-- ==== Sys2Proof/Syntax.lean ====
section
/-! DEFINITION. The 34 instructions, one constructor for each row of spec/opcode_table.json (30_encoding.md R93 to R97, R103). -/

namespace Sys2Proof

/-- An instruction with its operand fields (R91). Unknown words are not instructions of the table and have no constructor (R98; log 24). -/
inductive Instr where
  /-- `CLS`, 00E0 (R120) -/
  | cls
  /-- `RET`, 00EE (R121) -/
  | ret
  /-- `JP nnn`, 1nnn (R122) -/
  | jp (nnn : Addr)
  /-- `CALL nnn`, 2nnn (R123) -/
  | call (nnn : Addr)
  /-- `SE Vx, nn`, 3xnn (R140) -/
  | seImm (x : Reg) (nn : Byte)
  /-- `SNE Vx, nn`, 4xnn (R141) -/
  | sneImm (x : Reg) (nn : Byte)
  /-- `SE Vx, Vy`, 5xy0 (R142) -/
  | seReg (x y : Reg)
  /-- `LD Vx, nn`, 6xnn (R150) -/
  | ldImm (x : Reg) (nn : Byte)
  /-- `ADD Vx, nn`, 7xnn (R151) -/
  | addImm (x : Reg) (nn : Byte)
  /-- `LD Vx, Vy`, 8xy0 (R152) -/
  | ldReg (x y : Reg)
  /-- `OR Vx, Vy`, 8xy1 (R153) -/
  | orReg (x y : Reg)
  /-- `AND Vx, Vy`, 8xy2 (R154) -/
  | andReg (x y : Reg)
  /-- `XOR Vx, Vy`, 8xy3 (R155) -/
  | xorReg (x y : Reg)
  /-- `ADD Vx, Vy`, 8xy4 (R156) -/
  | addReg (x y : Reg)
  /-- `SUB Vx, Vy`, 8xy5 (R157) -/
  | subReg (x y : Reg)
  /-- `SHR Vx, Vy`, 8xy6 (R159) -/
  | shr (x y : Reg)
  /-- `SUBN Vx, Vy`, 8xy7 (R158) -/
  | subn (x y : Reg)
  /-- `SHL Vx, Vy`, 8xyE (R160) -/
  | shl (x y : Reg)
  /-- `SNE Vx, Vy`, 9xy0 (R143) -/
  | sneReg (x y : Reg)
  /-- `LD I, nnn`, Annn (R180) -/
  | ldI (nnn : Addr)
  /-- `JP V0, nnn`, Bnnn (R124) -/
  | jpV0 (nnn : Addr)
  /-- `RND Vx, nn`, Cxnn (R182) -/
  | rnd (x : Reg) (nn : Byte)
  /-- `DRW Vx, Vy, n`, Dxyn (R195) -/
  | drw (x y : Reg) (n : Nibble)
  /-- `SKP Vx`, Ex9E (R210) -/
  | skp (x : Reg)
  /-- `SKNP Vx`, ExA1 (R211) -/
  | sknp (x : Reg)
  /-- `LD Vx, DT`, Fx07 (R220) -/
  | ldVxDT (x : Reg)
  /-- `LD Vx, K`, Fx0A (R212) -/
  | ldVxK (x : Reg)
  /-- `LD DT, Vx`, Fx15 (R221) -/
  | ldDTVx (x : Reg)
  /-- `LD ST, Vx`, Fx18 (R222) -/
  | ldSTVx (x : Reg)
  /-- `ADD I, Vx`, Fx1E (R181) -/
  | addI (x : Reg)
  /-- `LD F, Vx`, Fx29 (R224) -/
  | ldF (x : Reg)
  /-- `LD B, Vx`, Fx33 (R223) -/
  | ldB (x : Reg)
  /-- `LD [I], Vx`, Fx55 (R225) -/
  | ldStore (x : Reg)
  /-- `LD Vx, [I]`, Fx65 (R226) -/
  | ldLoad (x : Reg)
deriving DecidableEq, Repr

end Sys2Proof
end

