-- ==== Sys2Proof/Machine/Timers.lean ====
section
/-! DEFINITION. Timer moves, BCD, font lookup, register blocks (46_timers_bcd_font_block.md R220 to R226). -/

namespace Sys2Proof.Machine

/-- LD Vx, DT (R220). -/
def execLdVxDT (x : Reg) (s : State) : Host.Outcome State Fault Refusal := .next (s.setV x s.dt)

/-- LD DT, Vx (R221). -/
def execLdDTVx (x : Reg) (s : State) : Host.Outcome State Fault Refusal := .next (s.setDT (s.getV x))

/-- LD ST, Vx (R222). -/
def execLdSTVx (x : Reg) (s : State) : Host.Outcome State Fault Refusal := .next (s.setST (s.getV x))

/-- LD B, Vx: hundreds at I, tens at I+1, ones at I+2 (R223). -/
def execLdB (x : Reg) (s : State) : Host.Outcome State Fault Refusal :=
  .next (s.storeBlock (.ldB x) (bcdDigits (s.getV x)))

/-- LD F, Vx (R224). -/
def execLdF (x : Reg) (s : State) : Host.Outcome State Fault Refusal := .next (s.setI (glyphAddress s x))

/-- LD [I], Vx: `I` is unchanged (R225, D20). -/
def execLdStore (x : Reg) (s : State) : Host.Outcome State Fault Refusal :=
  .next (s.storeBlock (.ldStore x) (registerBlock s x))

/-- LD Vx, [I]: `I` is unchanged (R226, D20). -/
def execLdLoad (x : Reg) (s : State) : Host.Outcome State Fault Refusal :=
  .next (match s.memRead s.i (blockLength x) with
    | some bytes => s.loadRegs bytes 0
    | none => s.raiseIn (.ldLoad x) .readRange s.i (blockLength x))

end Sys2Proof.Machine
end

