/-! ### Construction and reset -/

/-- R35, R281, R282: the start state, for every parameter and every program that fits. -/
def Obligations.ConstructionGivesTheStartState : Prop :=
  ∀ (c : Config) (program : List Byte) (t0 : Nat), program.length ≤ 3584 →
    let s := State.construct c program t0
    (∀ r : Reg, s.getV r = 0) ∧ s.i = 0 ∧ s.pc = 0x200 ∧ s.stack = [] ∧ s.depth = 0 ∧ s.dt = 0 ∧ s.st = 0 ∧
    (∀ g r : Nat, g < 16 → r < 5 → s.mem.read (0x050 + 5 * g + r) = c.font.toList.getD (5 * g + r) 0) ∧
    (∀ k : Nat, k < program.length → s.mem.read (0x200 + k) = program.getD k 0) ∧
    (∀ a : Nat, a < 4096 → ¬(0x050 ≤ a ∧ a ≤ 0x09F) → ¬(0x200 ≤ a ∧ a < 0x200 + program.length) →
      s.mem.read a = 0) ∧
    (∀ x y : Nat, InPlane c.geometry x y → cell c.geometry s.plane x y = false) ∧
    s.dirty = false ∧ s.halted = false ∧ s.fault = none ∧ s.cfg = c ∧ s.tInsn = t0 ∧ s.tFrame = t0

/-- The model's choice (logs 2, 8): `State.reset` is the construction with the default parameters and the empty program. -/
def Obligations.ResetIsTheConstructionWithTheEmptyProgram : Prop :=
  State.reset = State.construct defaultConfig [] Config.startTimeUs

/-- The length check of R283, "The loader checks `len(PROGRAM) ≤ PROG_MAX` (3584) before it writes anything". That a step of the halted block is the outcome `fault` is the model's choice (log 1). -/
def Obligations.OversizedProgramNeverRuns : Prop :=
  ∀ (c : Config) (program : List Byte) (t0 : Nat),
    let s := State.construct c program t0
    (3584 < program.length →
      s.halted = true ∧
      s.fault = some { cause := .loadOversize, pc := 0x200, addr := 0x200, len := program.length, opcode := none } ∧
      step s = .fault (.halted s.fault) ∧ ∀ t : Nat, loopIteration t s = .next s) ∧
    (program.length ≤ 3584 → s.halted = false ∧ s.fault = none) ∧
    (program.length = 3584 → ∀ k : Nat, k < 3584 → s.mem.read (0x200 + k) = program.getD k 0)

/-! ### Encoding -/

/-- Words written out from R94 to R97 and from the source's own examples (R93), one or more a family. -/
def Obligations.SpecWordsDecodeAsTheSpecSays : Prop :=
  decodeWord 0b0000000011100000 = .instr .cls ∧
  decodeWord 0b0001001000000000 = .instr (.jp 0x200) ∧
  decodeWord 0b0110101000010100 = .instr (.ldImm 0xA 0x14) ∧
  decodeWord 0b1000000100100111 = .instr (.subn 1 2) ∧
  decodeWord 0b1010000001010000 = .instr (.ldI 0x050) ∧
  decodeWord 0b1101000000000101 = .instr (.drw 0 0 5) ∧
  decodeWord 0b1110000110011110 = .instr (.skp 1) ∧
  decodeWord 0b1111001101100101 = .instr (.ldLoad 3) ∧
  decodeWord 0b0101000100100001 = .unknown .family5

/-- Decoding the two bytes of an encoded instruction gives it back, with every operand, and the bytes after it. -/
def Obligations.DecodeOfEncodeIsTheInstruction : Prop :=
  ∀ (insn : Instr) (rest : List Byte), insn.wf = true →
    decodeBytes (highByte (encode insn) :: lowByte (encode insn) :: rest) = .decoded (.instr insn) rest

/-- An instruction has one word: encoding what a word decodes to gives the word back. -/
def Obligations.EncodeOfDecodeIsTheWord : Prop :=
  ∀ (w : Word) (insn : Instr), decodeWord w = .instr insn → encode insn = w

/-- R99 and the table of R98, family by family, on the number of the word. -/
def Obligations.UnknownWordsAreThoseOfTheTable : Prop :=
  ∀ w : Word,
    (decodeWord w = .unknown .family0 ↔ w.toNat / 4096 = 0 ∧ w.toNat ≠ 0x00E0 ∧ w.toNat ≠ 0x00EE) ∧
    (decodeWord w = .unknown .family5 ↔ w.toNat / 4096 = 5 ∧ w.toNat % 16 ≠ 0) ∧
    (decodeWord w = .unknown .family8 ↔ w.toNat / 4096 = 8 ∧
      (8 ≤ w.toNat % 16 ∧ w.toNat % 16 ≤ 0xD ∨ w.toNat % 16 = 0xF)) ∧
    (decodeWord w = .unknown .family9 ↔ w.toNat / 4096 = 9 ∧ w.toNat % 16 ≠ 0) ∧
    (decodeWord w = .unknown .familyE ↔ w.toNat / 4096 = 0xE ∧ w.toNat % 256 ≠ 0x9E ∧ w.toNat % 256 ≠ 0xA1) ∧
    (decodeWord w = .unknown .familyF ↔ w.toNat / 4096 = 0xF ∧
      w.toNat % 256 ∉ [0x07, 0x0A, 0x15, 0x18, 0x1E, 0x29, 0x33, 0x55, 0x65])

/-- The decode tree and the mask and value columns of the opcode table say the same. -/
def Obligations.DecoderAgreesWithTheOpcodeTable : Prop :=
  ∀ (w : Word) (insn : Instr),
    (decodeWord w = .instr insn → insn.row.matches w = true) ∧
    (insn.row.matches w = true → ∃ other : Instr, decodeWord w = .instr other ∧ other.row = insn.row)

/-! ### The engine step -/

/-- R90: a fire of the instruction clock on a running block runs the decoded instruction after advancing `pc` by 2. What the step adds around it is the model's choice: it advances `t_insn` (log 8) and moves the environment on (log 5). -/
def Obligations.StepRunsTheDecodedInstruction : Prop :=
  ∀ (s : State) (insn : Instr), s.halted = false → s.input.clock = .instruction → s.pc.toNat + 2 ≤ 4096 →
    insn.wf = true →
    decodeWord (s.mem.read s.pc.toNat ++ s.mem.read (s.pc.toNat + 1)) = .instr insn →
    step s = onNext State.nextInput (exec insn { s with pc := s.pc + 2, tInsn := s.tInsn + s.cfg.tickUs })

/-- R101: an unknown word is a no-op; only `pc` moves, by 2. -/
def Obligations.UnknownWordIsANoOp : Prop :=
  ∀ (s : State) (f : UnknownFamily), s.halted = false → s.input.clock = .instruction → s.pc.toNat + 2 ≤ 4096 →
    decodeWord (s.mem.read s.pc.toNat ++ s.mem.read (s.pc.toNat + 1)) = .unknown f →
    ∃ t : State, step s = .next t ∧ t.pc = s.pc + 2 ∧ KeepsAllBut [.pc, .clocks, .environment] s t

/-- R78: a fetch at 0xFFF or above raises `FETCH_RANGE` and halts the block; `pc` does not move. -/
def Obligations.FetchPastMemoryHaltsTheBlock : Prop :=
  ∀ s : State, s.halted = false → s.input.clock = .instruction → 0xFFF ≤ s.pc.toNat →
    ∃ t : State, step s = .next t ∧ t.halted = true ∧
      t.fault = some { cause := .fetchRange, pc := s.pc, addr := s.pc, len := 2, opcode := none } ∧
      KeepsAllBut [.status, .clocks, .environment] s t

/-- The model's choice (logs 11, 20): the word that `withFetchWord` places is the one the next step runs, in every state. -/
def Obligations.PlacedWordIsTheNextInstruction : Prop :=
  ∀ (s : State) (w : Nat) (insn : Instr), decodeTableWord 16 w = some insn →
    ∃ u : State, step (s.withFetchWord 16 w) = onNext State.nextInput (exec insn u) ∧
      KeepsAllBut [.pc, .memory, .status, .clocks, .environment] s u ∧ u.halted = false ∧
      (s.pc.toNat + 2 ≤ 4096 → u.pc = s.pc + 2 ∧ KeepsMemoryBut s.pc.toNat 2 s u)

/-! ### The frame step and the scheduler -/

/-- R252, R196: a fire of the frame clock on a running block. -/
def Obligations.FrameStepDecrementsBothTimersAndFlushes : Prop :=
  ∀ s : State, s.halted = false → s.input.clock = .frame →
    ∃ t : State, step s = .next t ∧
      t.dt.toNat = (s.dt.toNat + 255) % 256 ∧ t.st.toNat = (s.st.toNat + 255) % 256 ∧
      t.dirty = false ∧
      (s.dirty = true → t.presents =
        { width := planeWidth s.cfg.geometry, height := planeHeight s.cfg.geometry, cells := s.plane } :: s.presents) ∧
      (s.dirty = false → t.presents = s.presents) ∧
      KeepsAllBut [.delay, .sound, .dirty, .presents, .clocks, .environment] s t

/-- R255 within R253, in the model's form (log 22): a loop iteration of the reference scheduler is at most one fire of each clock, the instruction clock first, and each fire is a step the model admits. -/
def Obligations.LoopIterationIsASequenceOfAdmittedSteps : Prop :=
  ∀ (t : Nat) (s : State), s.halted = false →
    loopIteration t s =
      match (if s.tInsn + s.cfg.tickUs ≤ t then step (s.withClock .instruction) else .next s) with
      | .next u =>
        if u.halted = true then .next u
        else if u.tFrame + 16666 ≤ t then step (u.withClock .frame)
        else .next u
      | .fault r => .fault r
      | .refused r => .refused r

/-- R255: "Each timestamp advances by exactly one period" when its clock fires, and not otherwise. -/
def Obligations.TimestampsAdvanceByOnePeriod : Prop :=
  ∀ (t : Nat) (s u : State), s.halted = false → loopIteration t s = .next u →
    (s.tInsn + s.cfg.tickUs ≤ t → u.tInsn = s.tInsn + s.cfg.tickUs) ∧
    (t < s.tInsn + s.cfg.tickUs → u.tInsn = s.tInsn) ∧
    (s.tFrame + 16666 ≤ t → u.halted = false → u.tFrame = s.tFrame + 16666) ∧
    (t < s.tFrame + 16666 ∨ u.halted = true → u.tFrame = s.tFrame)

/-- R243: "neither the instruction clock nor the frame clock fires again". That a step of a halted block is the outcome `fault` is the model's choice (log 1). -/
def Obligations.HaltedBlockFiresNoClock : Prop :=
  ∀ s : State, s.halted = true →
    step s = .fault (.halted s.fault) ∧ ∀ t : Nat, loopIteration t s = .next s

/-! ### Control transfer -/

/-- R120, R191 -/
def Obligations.ClsClearsEveryCellAndMarksDirty : Prop :=
  ∀ s : State, IsWordOf 0x00E0 .cls ∧
    Completes .cls s fun t =>
      (∀ x y : Nat, InPlane s.cfg.geometry x y → cell s.cfg.geometry t.plane x y = false) ∧ t.dirty = true ∧
      KeepsAllBut [.plane, .dirty] s t

/-- R121 -/
def Obligations.RetPopsOrDoesNothing : Prop :=
  ∀ s : State, IsWordOf 0x00EE .ret ∧
    (s.stack = [] → WritesPc .ret s s.pc) ∧
    (∀ (below : List Word) (top : Word), s.stack = below ++ [top] →
      Completes .ret s fun t => t.pc = top ∧ t.stack = below ∧ KeepsAllBut [.pc, .stack] s t)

━━━━

*What you are asked to do*. Exactly the lines above from the one with "ldReg (x y : Reg)" to the one with "shr (x y : Reg)", both included, are to be quoted; leave the rest out.

*Reply*.
  | ldReg (x y : Reg)
  /-- `OR Vx, Vy`, 8xy1 (R153) -/
  | orReg (x y : Reg)
  /-- `AND Vx, Vy`, 8xy2 (R154) -/
  | andReg (x y : Reg)
  /-- `XOR Vx, Vy`, 8xy3 (R155) -/
  | xorReg (x y : Reg)
  /-- `ADD Vx, Vy`, 8xy4 (R156) -/
  | addReg (x y : Reg)
  /-- `SUB Vx, Vy`, 8xy5 (R157) -/
  | subReg (x y : Reg)
  /-- `SHR Vx, Vy`, 8xy6 (R159) -/
  | shr (x y : Reg)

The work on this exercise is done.